RECORDS PROVIDED ▸
-- ==== Sys2Proof/Machine/Frames.lean ====
section
/-! DEFINITION. The frame engine (R329 to R359): the frame map, reference counts and the Pod, the frame instructions at
their acceptance, what each operation does when it performs, and the lookahead. -/

namespace Sys2Proof.Machine

/-! ### What a check finds (R342, R343) -/

/-- Why the frame engine turns an operation away: trap 0x18 or 0x19 with its reason, TINFO2 and HTOK; or an uncorrectable
error in what it reads (R356). -/
inductive FrErr where
  | trap (cause : BitVec 8) (reason pa htok : Nat)
  | consume (pa : Nat)
  deriving DecidableEq, Repr

def fr18 (reason pa : Nat) : FrErr := .trap 0x18#8 reason pa 0
def fr19 (reason pa htok : Nat) : FrErr := .trap 0x19#8 reason pa htok

/-- A condition that must hold. -/
def demand (p : Bool) (e : FrErr) : Except FrErr Unit := if p then .ok () else .error e

/-! ### The frame map (R331, R332) -/

def State.histRaw (s : State) (e : FrEntry) : List Nat := (List.range e.hcount).map fun i => s.num (e.hlist + 4 * i) 4
def State.hist (s : State) (e : FrEntry) : List Nat := (s.histRaw e).map pageOf

/-- R332. -/
def State.malformed (s : State) (e : FrEntry) : Bool :=
  e.e0 / 2 ^ 3 % 2 != 0 || e.e0 / 2 ^ 8 % 2 ^ 8 != 0 || e.e0 / 2 ^ 48 != 0 || e.e1 % 2 ^ 6 != 0 || e.e1 / 2 ^ 46 % 4 != 0
    || decide (12 < e.npg) || (e.slots.drop e.npg).any (· != 0) || (e.slots.take e.npg).any badPage
    || decide (e.hcap < e.hcount) || (s.histRaw e).any badPage

/-- R329, R331: the entry that a register names, at a privilege level. -/
def State.frName (s : State) (sup : Bool) (x : Word32) : Except FrErr FrEntry := do
  demand (x.toNat / 2 ^ 22 == 0) (fr18 1 0)
  let da := s.dirAt x.toNat
  demand (!s.poisoned da 8) (.consume da)
  let d := s.num da 8
  demand (d % 2 == 1 && d / 4 % 2 ^ 10 == 0 && d / 2 ^ 46 == 0 && (sup || d / 2 % 2 == 1)) (fr18 1 da)
  let pa := d / 2 ^ 12 % 2 ^ 34 * 4096 + 64 * (x.toNat % 64)
  demand (!s.poisoned pa 64) (.consume pa)
  .ok (s.readEntry pa)

/-- R332, R356: the entry is well formed and its history can be read. -/
def State.frGood (s : State) (e : FrEntry) : Except FrErr Unit := do
  if !decide (e.hcap < e.hcount) then demand (!s.poisoned e.hlist (4 * e.hcount)) (.consume e.hlist)
  demand (!s.malformed e) (fr18 4 e.pa)

/-- A live frame, `snap` saying whether it must be or must not be a snapshot. -/
def State.frLive (s : State) (x : Word32) (snap : Option Bool) : Except FrErr FrEntry := do
  let e ← s.frName s.core.sup x
  demand e.v (fr18 2 e.pa)
  demand (match snap with | some b => e.snap == b | none => true) (fr18 8 e.pa)
  s.frGood e
  .ok e

/-! ### Counts (R333) -/

def State.countAt (s : State) (pn : Nat) : Nat := bitsOf (s.devGet 0x121) 16 30 * 65536 + pn
def State.count (s : State) (pn : Nat) : Nat := s.num (s.countAt pn) 1

/-- What happens to the count of a page: 4 × PN, + 0 raised, + 1 lowered, + 2 set to 1. -/
def cntUp (pn : Nat) : Nat := 4 * pn
def cntDown (pn : Nat) : Nat := 4 * pn + 1
def cntNew (pn : Nat) : Nat := 4 * pn + 2

/-- The counts that some acts would leave, and the pages that reach 0; or the first that cannot. A count that is 0 before the
operation cannot be lowered, whatever the operation raises before (R349). -/
def State.tally (s : State) : List Nat → List (Nat × Nat) → List Nat → Except FrErr (List Nat)
  | [], _, back => .ok back.reverse
  | a :: t, now, back =>
    let pn := a / 4
    let c := (now.lookup pn).getD (s.count pn)
    if s.poisoned (s.countAt pn) 1 then .error (.consume (s.countAt pn))
    else match a % 4 with
      | 0 => if 255 ≤ c then .error (fr18 6 (s.countAt pn)) else s.tally t ((pn, c + 1) :: now) back
      | 1 =>
        if c = 0 ∨ s.count pn = 0 then .error (fr18 7 (s.countAt pn))
        else s.tally t ((pn, c - 1) :: now) (if c = 1 then pn :: back else back)
      | _ => s.tally t ((pn, 1) :: now) back

/-! ### The Pod (R334, R335) -/

/-- The Pod's block and its elements under FMPT; or TINFO2 of trap 0x18 reason 0x0C. A block that fails R366 is poisoned
and its waiters are released. -/
def State.podOpen (s : State) : State × Except Nat (Nat × Nat) :=
  let root := s.devGet 0x122
  match s.placeVA (cluster s.core.id) root true (bitsOf (s.devGet 0x123) 6 42 * 64) .wr with
  | .error _ => (s, .error 0)
  | .ok p =>
    let s := match p.page with | some g => s.fillTlb (cluster s.core.id) root g | none => s
    let pa := p.loc
    if !isRaw pa then (s, .error 0)
    else
      let reason := s.qcbReason pa
      if reason = 1 then (s, .error pa)
      else if reason ≠ 0 then ((s.poisonBlock pa).release pa (fun _ => true) false, .error pa)
      else
        let b := s.qcb pa
        if b.code ≠ 0 then (s, .error pa)
        else
          let page := s.translate (cluster s.core.id) root b.base
          let s := match page with | .ok g => s.fillTlb (cluster s.core.id) root g | .error _ => s
          match areaUnder page true b true with
          | .error _ => (s, .error pa)
          | .ok data => (s.peekAgain pa, .ok (pa, data))

/-- R334: pages that were lost. -/
def State.losePages (s : State) (n : Nat) : State := s.devPut 0x124 (BitVec.ofNat 64 (((s.devGet 0x124).toNat + n) % 2 ^ 32))

/-- R334: `k` pages taken in one step, in queue order. -/
def State.podTake (s : State) (k : Nat) : State × Except FrErr (List Nat) :=
  if k = 0 then (s, .ok [])
  else match s.podOpen with
    | (s, .error pa) => (s, .error (fr18 0xC pa))
    | (s, .ok (pa, data)) =>
      let b := s.qcb pa
      let at' (i : Nat) : Nat := data + 8 * ((b.head + i) % b.capacity)
      if b.capacity - b.free < k then (s, .error (fr18 5 0))
      else match (List.range k).find? fun i => s.poisoned (at' i) 8 with
        | some i => (s, .error (.consume (at' i)))
        | none =>
          let vs := (List.range k).map fun i => s.num (at' i) 8
          let t := ((s.setQcb pa fun b => { b with head := (b.head + k) % 2 ^ 32, free := b.free + k }).chargeQueue pa).wakeAfter
            pa false 4
          match (List.range k).find? fun i => badPage (s.num (at' i) 8) with
          | some i => (t.losePages k, .error (fr18 0xC (at' i)))
          | none => (t, .ok vs)

/-- R334: a page whose count has reached 0 returns to the Pod's tail. -/
def State.podReturn (s : State) (pn : Nat) : State :=
  match s.podOpen with
  | (s, .error _) => s.losePages 1
  | (s, .ok (pa, data)) =>
    let b := s.qcb pa
    if b.free = 0 ∨ b.closed = true then s.losePages 1
    else
      let s := s.performWrite (some s.core.launchKey) (data + 8 * (b.tail % b.capacity)) (leBytes 8 pn)
      (((s.setQcb pa fun b => { b with tail := (b.tail + 1) % 2 ^ 32, free := b.free - 1 }).chargeQueue pa).wakeAfter pa true 4)

/-- R335, R342: an operation that will return pages can reach the Pod. -/
def State.podReady (s : State) (back : List Nat) : State × Except FrErr Unit :=
  match back with
  | [] => (s, .ok ())
  | _ => (match s.podOpen with | (s, .ok _) => (s, .ok ()) | (s, .error pa) => (s, .error (fr18 0xC pa)))

/-- A count changed when its operation performs, the page returned when it reaches 0. -/
def State.countAct (s : State) (a : Nat) : State :=
  let pn := a / 4
  let c := s.count pn
  let put (v : Nat) : State := s.performWrite (some s.core.launchKey) (s.countAt pn) (leBytes 1 v)
  match a % 4 with
  | 0 => put (if 255 ≤ c then 255 else c + 1)
  | 1 => if c = 0 then s else if c = 1 then (put 0).podReturn pn else put (c - 1)
  | _ => put 1

/-! ### Performing -/

/-- Bytes moved with their poison (R356), at the home slices or in a scratchpad. -/
def State.movePage (s : State) (o : EngineOp) (g : Seg) : State :=
  let s := s.note s.core.id o.seq g.dst g.n
  let s := if isPhys g.dst then s.dropDecoded g.dst g.n else s
  let bs := s.bytesOver o.old g.src g.n
  let s := s.copyBytes g.src g.dst g.n
  let s := match o.old with | [] => s | _ => { s with mem := Cells.putN 0#8 s.mem g.dst bs }
  if isPhys g.dst then (s.markBytes (some s.core.launchKey) g.dst g.n).digestNote s.core.launchKey g.dst g.n else s.noteSpad g.dst g.n

/-- R356: the operations whose reads consume an error. -/
def readsConsume : Instr → Bool
  | .frst _ | .hpapp _ => true
  | _ => false

/-- R344: an operation queued after another loads a bank of its core. -/
def CoreState.loadsLater (c : CoreState) (o : EngineOp) (b : Bool) : Bool :=
  c.ops.any fun p => decide (o.uid < p.uid)
    && (match p.instr with | .frld _ => true | .frsw _ => true | _ => false) && p.extra.head? == some (if b then 1 else 0)

/-- R344: a load of a bank is complete, unless the bank has been given up, or a later load awaits. -/
def State.loaded (s : State) (o : EngineOp) (b : Bool) : State := s.upd fun c =>
  if (c.bank b).state = 1 ∧ c.loadsLater o b = false then c.setBank b { c.bank b with state := 2 } else c

/-- R351: F is unbound in the banks of the issuing core's gang, but for a bank that a later operation loads. -/
def State.unbind (s : State) (o : EngineOp) (f : Nat) : State :=
  let lead := s.core.gang.lead
  let one (b : Bool) (s : State) : State :=
    let d := (s.coreAt lead).bank b
    if d.state ≠ 0 ∧ d.frame.toNat = f ∧ (s.coreAt lead).loadsLater o b = false then s.updCore lead (·.setBank b .empty) else s
  one true (one false s)

/-- R23: an FRSW has performed: no FRST of this use of a frame has. -/
def CoreState.useAgain (c : CoreState) (f : Nat) (b : Bool) : CoreState :=
  if (c.bank b).frame.toNat = f then c.setBank b { c.bank b with stored := false } else c

/-- What is left to do when the bytes, counts and entries of an operation are there. -/
def State.frAfter (s : State) (o : EngineOp) : State :=
  match o.instr, o.extra with
  | .frld _, w :: _ => s.loaded o (w == 1)
  | .frsw _, ex =>
    let s := match ex with | w :: _ => s.loaded o (w == 1) | [] => s
    s.upd fun c => (c.useAgain (o.addrs.headD 0) false).useAgain (o.addrs.headD 0) true
  | .frst _, w :: ps => s.upd fun c =>
      let d := c.bank (w == 1)
      c.setBank (w == 1) { d with
        storing := c.ops.any fun p => decide (o.uid < p.uid) && (match p.instr with | .frst _ => p.extra.head? == some w | _ => false)
        stored := true, dirty := ps.foldl (fun m p => m &&& ~~~BitVec.ofNat 12 (2 ^ p)) d.dirty }
  | .rback i, _ =>
      let s := s.unbind o (o.addrs.headD 0)
      if i.free then s.unbind o (o.addrs[1]?.getD 0) else s
  | .frel _, _ => s.unbind o (o.addrs.headD 0)
  | .hpmap i, _ => (match i.cnt with
      | some b => s.updCore s.core.gang.lead (·.addBar b.toNat (o.segs.map (·.n)).sum)
      | none => s)
  | _, _ => s

/-- R342: a frame operation performs: its bytes, its counts, its entries. -/
def State.performFrame (s : State) (o : EngineOp) : State :=
  let t := o.segs.foldl (fun s g => s.movePage o g) s
  let t := o.regs.foldl (fun s a => s.countAct a) t
  let t := o.writes.foldl (fun s w => (s.note s.core.id o.seq w.1 w.2.length).performWrite (some s.core.launchKey) w.1 w.2) t
  (((t.frAfter o).endOp o).charge s.core.launchKey 7 (((o.segs.map (·.n)).sum + 63) / 64)).charge s.core.launchKey 10
    (o.segs.map fun g => if g.zero then 0 else s.fetchUnits g.src g.n).sum

/-! ### Acceptance (R341 to R343) -/

/-- R343: what a check found, as a trap or a consumed error of the entry being issued. -/
def State.frTrap (s : State) (f f2 : Nat) (e : FrErr) : Out :=
  match e with
  | .trap cause reason pa htok =>
    s.trap cause (BitVec.ofNat 64 (s.core.cur.slot + 256 * reason)) (BitVec.ofNat 64 (f % 2 ^ 22 + f2 % 2 ^ 22 * 2 ^ 32))
      (BitVec.ofNat 64 pa) (BitVec.ofNat 64 htok)
  | .consume pa => .next (s.consume s.core.cur.seq s.core.cur.pc 8 0 (BitVec.ofNat 64 pa))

WHAT THE EXERCISE ASKS ▸ Nothing but the lines from the start of the data above through the line with "(R331, R332) -/" should appear in your answer, copied exactly.

TASK SOLUTION ▸
-- ==== Sys2Proof/Machine/Frames.lean ====
section
/-! DEFINITION. The frame engine (R329 to R359): the frame map, reference counts and the Pod, the frame instructions at
their acceptance, what each operation does when it performs, and the lookahead. -/

namespace Sys2Proof.Machine

/-! ### What a check finds (R342, R343) -/

/-- Why the frame engine turns an operation away: trap 0x18 or 0x19 with its reason, TINFO2 and HTOK; or an uncorrectable
error in what it reads (R356). -/
inductive FrErr where
  | trap (cause : BitVec 8) (reason pa htok : Nat)
  | consume (pa : Nat)
  deriving DecidableEq, Repr

def fr18 (reason pa : Nat) : FrErr := .trap 0x18#8 reason pa 0
def fr19 (reason pa htok : Nat) : FrErr := .trap 0x19#8 reason pa htok

/-- A condition that must hold. -/
def demand (p : Bool) (e : FrErr) : Except FrErr Unit := if p then .ok () else .error e

/-! ### The frame map (R331, R332) -/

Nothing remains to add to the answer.